Metal–support interactions in Pt/Al2O3 and Pd/Al2O3 catalysts for CO oxidation

Platinum and palladium catalysts supported on γ-Al2O3 were studied by XRD, UV–vis DRS, HRTEM, TPR-H2, XPS together with measurements of their catalytic properties. The properties of the catalysts denoted as Pt(Pd)/Al2O3(X)-Y (X—the calcination temperature of support, °C; Y—the calcination temperature of catalyst, °C) were studied as a function of the temperatures used for calcination of the support and/or the catalyst in oxygen or in a reaction mixture of CO + O2. It was found that the deposition of Pt or Pd on γ-Al2O3 did not alter the structure of the support.

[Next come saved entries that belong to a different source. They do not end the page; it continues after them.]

/-- Outcomes in table order while there is space, final ones first where it is scarce; an entry is free once its final record
is written, and what finds no space waits (R248, R262). -/
def Bnd.writeOuts (b : Bnd) : Bnd :=
  let outs := if b.outs.length ≤ b.space then b.outs else b.outs.filter (·.2.final) ++ b.outs.filter (!·.2.final)
  outs.foldl (fun b x =>
    if b.space = 0 then { b with s := b.s.modSq b.p fun q => { q with retiring := q.retiring ++ [x] } }
    else
      let b := b.emit x.2
      if x.2.final then { b with s := b.s.setEnt x.1 Entry.reset } else b) { b with outs := [] }

/-- Replies in order while there is space; others are counted (R262). -/
def Bnd.writeReplies (b : Bnd) (rs : List ResultRec) : Bnd :=
  rs.foldl (fun b r =>
    if b.space = 0 then { b with s := b.s.modSq b.p fun q => { q with repliesLost := satInc q.repliesLost } } else b.emit r) b

/-- The step sequence word, in place of an unsent one, with the step-end interrupt (R262, R263, R433). -/
def Bnd.seqWord (b : Bnd) (wrote : Bool) : Bnd :=
  let h := (b.s.sq b.p).hdr
  if h.log2 = 0 || b.logged.isSome then b
  else
    let f := b.p + 1
    let w : OutWrite := { OutWrite.reset with
      fn := f
      kind := 1
      addr := h.seqword
      data := bytesOf 4 h.resultProduced.toNat ++ bytesOf 4 b.n
      boundary := BitVec.ofNat 64 b.n }
    let old (x : OutWrite) : Bool := x.fn = f && x.kind = 1
    let q := b.s.pcie.outq
    let q := if q.any old then q.map fun x => if old x then w else x else q ++ [w]
    let s : State := { b.s with pcie := { b.s.pcie with outq := q } }
    let s := (s.modSq b.p fun x => { x with hdr := { x.hdr with stepNo := BitVec.ofNat 64 b.n } }).logEvent 3 f
    { b with s := if h.irq && wrote then s.signal f 0 else s }

/-! ### Ring configuration and the produced counts (R242, R243, R264) -/

/-- A header word as the host wrote it. -/
def Bnd.hdrN (b : Bnd) (o n : Nat) : Nat := Memory.readNat b.intake o n

/-- A requested ring configuration is applied or refused once no record can be half-read (R264). -/
def Bnd.config (b : Bnd) : Bnd :=
  let h := (b.s.sq b.p).hdr
  let req := b.hdrN 0x9C 4
  let log2 := b.hdrN 0x88 4 % 32
  let base := b.hdrN 0x80 8
  let sw := b.hdrN 0x90 8
  if b.logged.isSome || req = h.cfgDone.toNat then b
  else if h.log2 ≠ 0 && b.hdrN 0xC 4 ≠ h.resultProduced.toNat then b
  else
    let bad := (log2 ≠ 0 && (log2 < 13 || 20 < log2)) || base % 64 ≠ 0 || sw % 8 ≠ 0 || (log2 ≠ 0 && sw = 0)
    let h : IntakeHdr := { h with
      cfgDone := BitVec.ofNat 32 req
      cfgErr := bad }
    let h := if bad then h else { h with
      base := BitVec.ofNat 64 base
      log2 := BitVec.ofNat 5 log2
      seqword := BitVec.ofNat 64 sw
      irq := b.hdrN 0x98 4 % 2 = 1 }
    { b with s := b.s.modSq b.p fun q => { q with hdr := h } }

/-- F-0502: the ring is ignored at this boundary (R243). -/
def Bnd.overrun (b : Bnd) (ring : Nat) : Bnd :=
  { b with s := (b.s.modSq b.p fun q => { q with intakeErr := true }).logFault (b.s.fault 0x502 0xE (b.p + ring * 256) (some b.p)) }

/-- A produced count lies further ahead than its ring holds (R243). -/
def ringOver (x : Nat) (y : BitVec 32) (cap : Nat) : Bool := decide (cap < ahead x y.toNat)

/-- F-0502 where a ring's produced count overruns it (R243). -/
def Bnd.checkRing (b : Bnd) (beyond : Bool) (ring : Nat) : Bnd := if beyond then b.overrun ring else b

/-- The produced counts that this boundary goes by. -/
def Bnd.useCounts (b : Bnd) (ctl sub prompt : Nat) : Bnd :=
  { b with
    ctl := ctl
    sub := sub
    prompt := prompt }

/-- The produced counts as SEQ uses them (R243); in log replay what the entry consumed (R391). -/
def Bnd.readCounts (b : Bnd) : Bnd :=
  let h := (b.s.sq b.p).hdr
  match b.logged with
  | some _ => b
  | none =>
    let c := b.hdrN 0 4
    let u := b.hdrN 4 4
    let m := b.hdrN 8 4
    let oc := ringOver c h.ctlConsumed 192
    let ou := ringOver u h.subConsumed 3840
    let om := ringOver m h.promptConsumed 786432
    (((b.checkRing oc 0).checkRing ou 1).checkRing om 2).useCounts (if oc then h.ctlConsumed.toNat else c)
      (if ou then h.subConsumed.toNat else u) (if om then h.promptConsumed.toNat else m)

/-! ### Inputs of the boundary -/

/-- The records of an Ash log entry: TYPE and units (R384). -/
def ashRecords : Nat → List Line → List (Nat × List Line)
  | 0, _ => []
  | _ + 1, [] => []
  | k + 1, u :: r => (field u 7 0, u :: r.take (field u 31 8)) :: ashRecords k (r.drop (field u 31 8))

/-- The records of an entry. -/
def AshEntry.records (e : AshEntry) : List (Nat × List Line) := ashRecords e.units.length e.units

/-- Control records to apply: of the ring up to the produced count, or of the log (R244, R391). -/
def Bnd.controls (b : Bnd) : List (List (BitVec 8)) :=
  match b.logged with
  | some e => (e.records.filter fun x => x.1 = 2).map fun x => bytesOfLine (x.2.getD 1 0)
  | none =>
    let c := (b.s.sq b.p).hdr.ctlConsumed.toNat
    (List.range (ahead b.ctl c)).map fun k => b.ctlRec (c + k)

/-- Submits to consider: unconsumed ones up to the produced count, or the admitted ones of the log (R254, R391). -/
def Bnd.submits (b : Bnd) : List Submit :=
  match b.logged with
  | some e => (e.records.filter fun x => x.1 = 1).map fun x =>
      let r := bytesOfLine (x.2.getD 1 0)
      { r := r
        prompt := ((x.2.drop 2).flatMap bytesOfLine).take (4 * fieldN r 20 4)
        endsAt := none }
  | none =>
    let c := (b.s.sq b.p).hdr.subConsumed.toNat
    (List.range (ahead b.sub c)).map fun k =>
      let r := b.subRec (c + k)
      let n := min (fieldN r 20 4) 65536
      { r := r
        prompt := b.promptBytes (fieldN r 16 4) (4 * n)
        endsAt := some ((fieldN r 16 4 + 4 * n) % 2 ^ 32) }

/-- The batch may be chosen: the ring has the reserve, and no earlier write is queued (R254, R433). In log replay the
logged choice says so (DEDUCED, notes/assumptions/39.md). -/
def Bnd.isOpen (b : Bnd) (clear : Bool) : Bool :=
  match b.logged with
  | some e => e.records.any fun x => x.1 = 1 || x.1 = 4 || (x.1 = 5 && 1 < x.2.length)
  | none => (b.s.sq b.p).hdr.log2 ≠ 0 && clear && b.res.tableCount.toNat + 4032 ≤ b.space

/-! ### The region and the mailbox (R249 to R251) -/

/-- The step header word, which is also the mailbox word (R250). -/
def Bnd.header (b : Bnd) : Line :=
  let dec := b.slots.countP fun x => decide (x.kind = 1#8)
  lineOfBytes (bytesOf 8 b.n ++ bytesOf 2 dec ++ bytesOf 2 (b.slots.length - dec)
    ++ bytesOf 4 (b.slots.foldl (fun a x => a + x.npos) 0))

/-- The words of the batch: step header, the W slots, the fetch list (R250, R251, R259). -/
def Serving.batchWords (sv : Serving) (header : Line) (slots fetch : List Line) : List (Nat × Line) :=
  (sv.header, header) :: ((List.range sv.w).map fun k => (sv.batchBase + k, slots.getD k 0))
    ++ (List.range (ceilDiv sv.fMax 8)).map fun k => (sv.fetchBase + k, fetch.getD k 0)

/-- pcs at which the arrivals that the slot table declares as SEQ's on a logical channel can still complete (R188, R249). -/
def State.seqArrivals (s : State) (i : Image) (tick c : Nat) : List Nat :=
  ((i.lch.getD c LchDecl.reset).seq.map fun o => tick + o + 150).filter fun q => s.plan.geyser < q

/-- Plan-space words that SEQ writes. The words of a channel take arrivals that the slot table declares as SEQ's, in order and
from a free one on; past those, one a pc up to pc `q` (R249; DESIGN CHOICE, notes/assumptions/40.md). -/
def State.regionWrite (s : State) (p : Nat) (i : Image) (tick q : Nat) (ws : List (Nat × Line)) : State :=
  let r := s.draw 16
  let chan (w : Nat) : Nat := w % max 1 i.nch
  ws.zipIdx.foldl (fun s x =>
    let loc := s.planLoc p i x.1.1
    let c := chan x.1.1
    let ds := r.2.seqArrivals i tick c
    let spare := ds.length - ws.countP fun y => chan y.1 = c
    let k := r.1.toNat % (spare + 1) + (ws.take x.2).countP fun y => chan y.1 = c
    s.admitWrite loc.1 { PendWrite.reset with
      due := (ds[k]?).getD (max (s.plan.geyser + 1) (q - (ws.length - 1 - x.2)))
      word := loc.2
      data := some (s.atRest p ((i.regionOf false x.1.1).bind Region.slot) (planTweak x.1.1) x.1.2)
      unit := 6 }) r.2

/-- The mailbox beat to every logical tile of the plan, with mode WS, in pc `q` (R249, R250). -/
def State.mailboxes (s : State) (p : Nat) (word : Nat) (data : Line) (q : Nat) : State :=
  (s.pt p).stage.tiles.foldl (fun s d => s.modTile d fun x => { x with seqBeats := x.seqBeats ++ [(q, word, data)] }) s

/-- pc after the tick at which boundary work is done: free from the present one up to a bound of R249 (DESIGN CHOICE,
notes/assumptions/40.md). -/
def State.drawDone (s : State) (tick bound : Nat) : Nat × State :=
  let r := s.draw 16
  let now := s.plan.geyser - tick
  (now + r.1.toNat % (bound - now + 1), r.2)

/-! ### Group messages (R266, R379) -/

/-- The units of a group message: a head with the counts, then its words, then each plan-space word with its index. -/
def GroupMsg.units (m : GroupMsg) : List Line :=
  let pair (x : Nat × Line) : List Line := [lineOfBytes (bytesOf 8 x.1), x.2]
  lineOfBytes (bytesOf 8 m.stepNo.toNat ++ bytesOf 4 m.slots.length ++ bytesOf 4 m.fetch.length ++ bytesOf 4 m.pageWrites.length
    ++ bytesOf 4 m.prompts.length) :: m.header :: m.slots ++ m.fetch ++ m.pageWrites.flatMap pair ++ m.prompts.flatMap pair

/-- Units cut into packet payloads of at most 128 (R318). -/
def payloads (us : List Line) : List (List Line) := chunksOf 128 (us.length / 128 + 1) us

/-- Sends a packet to the mirror partner: copy A by CK0, copy B by CK1 (R379). -/
def State.toPartner (s : State) (copyB : Bool) (p : Packet) : State :=
  let n := if copyB then 1 else 0
  let o : OQueued := { OQueued.reset with
    pkt := p
    readyAt := s.wall }
  (s.modLink n fun l => { l with fab := { l.fab with openQ := l.fab.openQ ++ [o] } }).admitOpen n

/-- The group message to every other chip of the model's group, and from copy A's lead to copy B's (R266, R379). -/
def State.sendGroup (s : State) (p : Nat) (i : Image) (sv : Serving) (m : GroupMsg) : State :=
  let x := (s.pt p).stage
  let us := payloads m.units
  let s := sv.group.tail.foldl (fun s r => us.foldl (fun s u => s.inject (s.sPacket 2 r u)) s) s
  if i.mirror && !x.copyB then us.foldl (fun s u => s.toPartner false (s.sPacket 2 x.rank.toNat u)) s else s

/-! ### The Ash log (R383 to R385) -/

/-- The buddy of the chip: the +x neighbour, where CK0 carries the job's traffic (R390). -/
def State.buddyChip (s : State) : Option (BitVec 24) :=
  if s.jobPort 0 && (s.link 0).neighbourValid then some (s.link 0).neighbour else none

/-- The words of an entry: its header and record units (R384). -/
def AshEntry.lines (e : AshEntry) : List Line :=
  let h := bytesOf 8 e.stepNo.toNat ++ bytesOf 8 e.t.toNat ++ bytesOf 8 e.geyser.toNat ++ bytesOf 4 e.units.length
    ++ bytesOf 4 (crc32c (e.units.flatMap bytesOfLine)).toNat ++ bytesOf 4 e.ctl.toNat ++ bytesOf 4 e.sub.toNat
    ++ bytesOf 4 e.prompt.toNat ++ bytesOf 4 e.result.toNat ++ bytesOf 8 e.base.toNat ++ bytesOf 8 e.seqword.toNat
  lineOfBytes h :: lineOfBytes ([BitVec.ofNat 8 e.log2.toNat, BitVec.ofNat 8 (bn e.irq)]) :: e.units

/-- Units that an entry takes. -/
def AshEntry.size (e : AshEntry) : Nat := 2 + e.units.length

/-- Units of the Ash log that entries of a partition at or above the floor hold (R385). -/
def State.ashUsed (s : State) (p : Nat) : Nat :=
  (s.dig.ash.filter fun e => e.part.toNat = p && s.dig.ashFloor.toNat ≤ e.stepNo.toNat).foldl (fun a e => a + e.size) 0

/-- Units of a partition's Ash log. -/
def State.ashCap (s : State) (p : Nat) : Nat :=
  Config.ashUnits (s.pt p).res.devArea.toNat (8 * (bitsOf (s.pt p).res.slice).length)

Two types of the Pt and Pd particles were typically present on the γ-Al2O3 surface: individual particles with dimensions of 1.5–3 nm and agglomerates about 100 nm in size. In the catalysts calcined at relatively low temperatures (Pt/Al2O3(550)-450), platinum was present in the form of metal clusters. However, in the Pd/Al2O3(550)-450 catalyst, the palladium particles were almost completely decorated with a thin layer of an aluminate phase. These structures are not reduced in hydrogen in the temperature range of −15 to 450 °C, and are stable to treatment in a reaction mixture of CO + O2. Pd deposition on the γ-Al2O3-800 support was found to result in stabilization of the active component in two main forms, Pdo and PdO, with varying degrees of interaction due to the decoration effect. Calcination at the low temperature of 550 °C led to the formation of a so-called “core–shell structure”, where a palladium metal core is covered with a thin shell of an aluminate phase. Depending on the calcination temperature of the catalyst in the range of 450–1000 °C, the morphological form of the active component was converted from the “core-shell” state to a state consisting of two phases, Pdo and PdO, with a gradual decrease of the Pdo/PdO ratio, weakening the interaction with the support and the growth of palladium particles. Under the action of the reaction mixture, the Pd/Al2O3(800)-(450,600,800,1000) catalysts underwent changes in the Pdo/PdO ratio, which regulates the light-off temperature. After catalyst calcination at the highest temperature used in this study, 1200 °C, the palladium particles became much larger due to the loss of the palladium interaction with the support. Only the metal phase of palladium was observed in these catalysts, and their catalytic activity decreases substantially.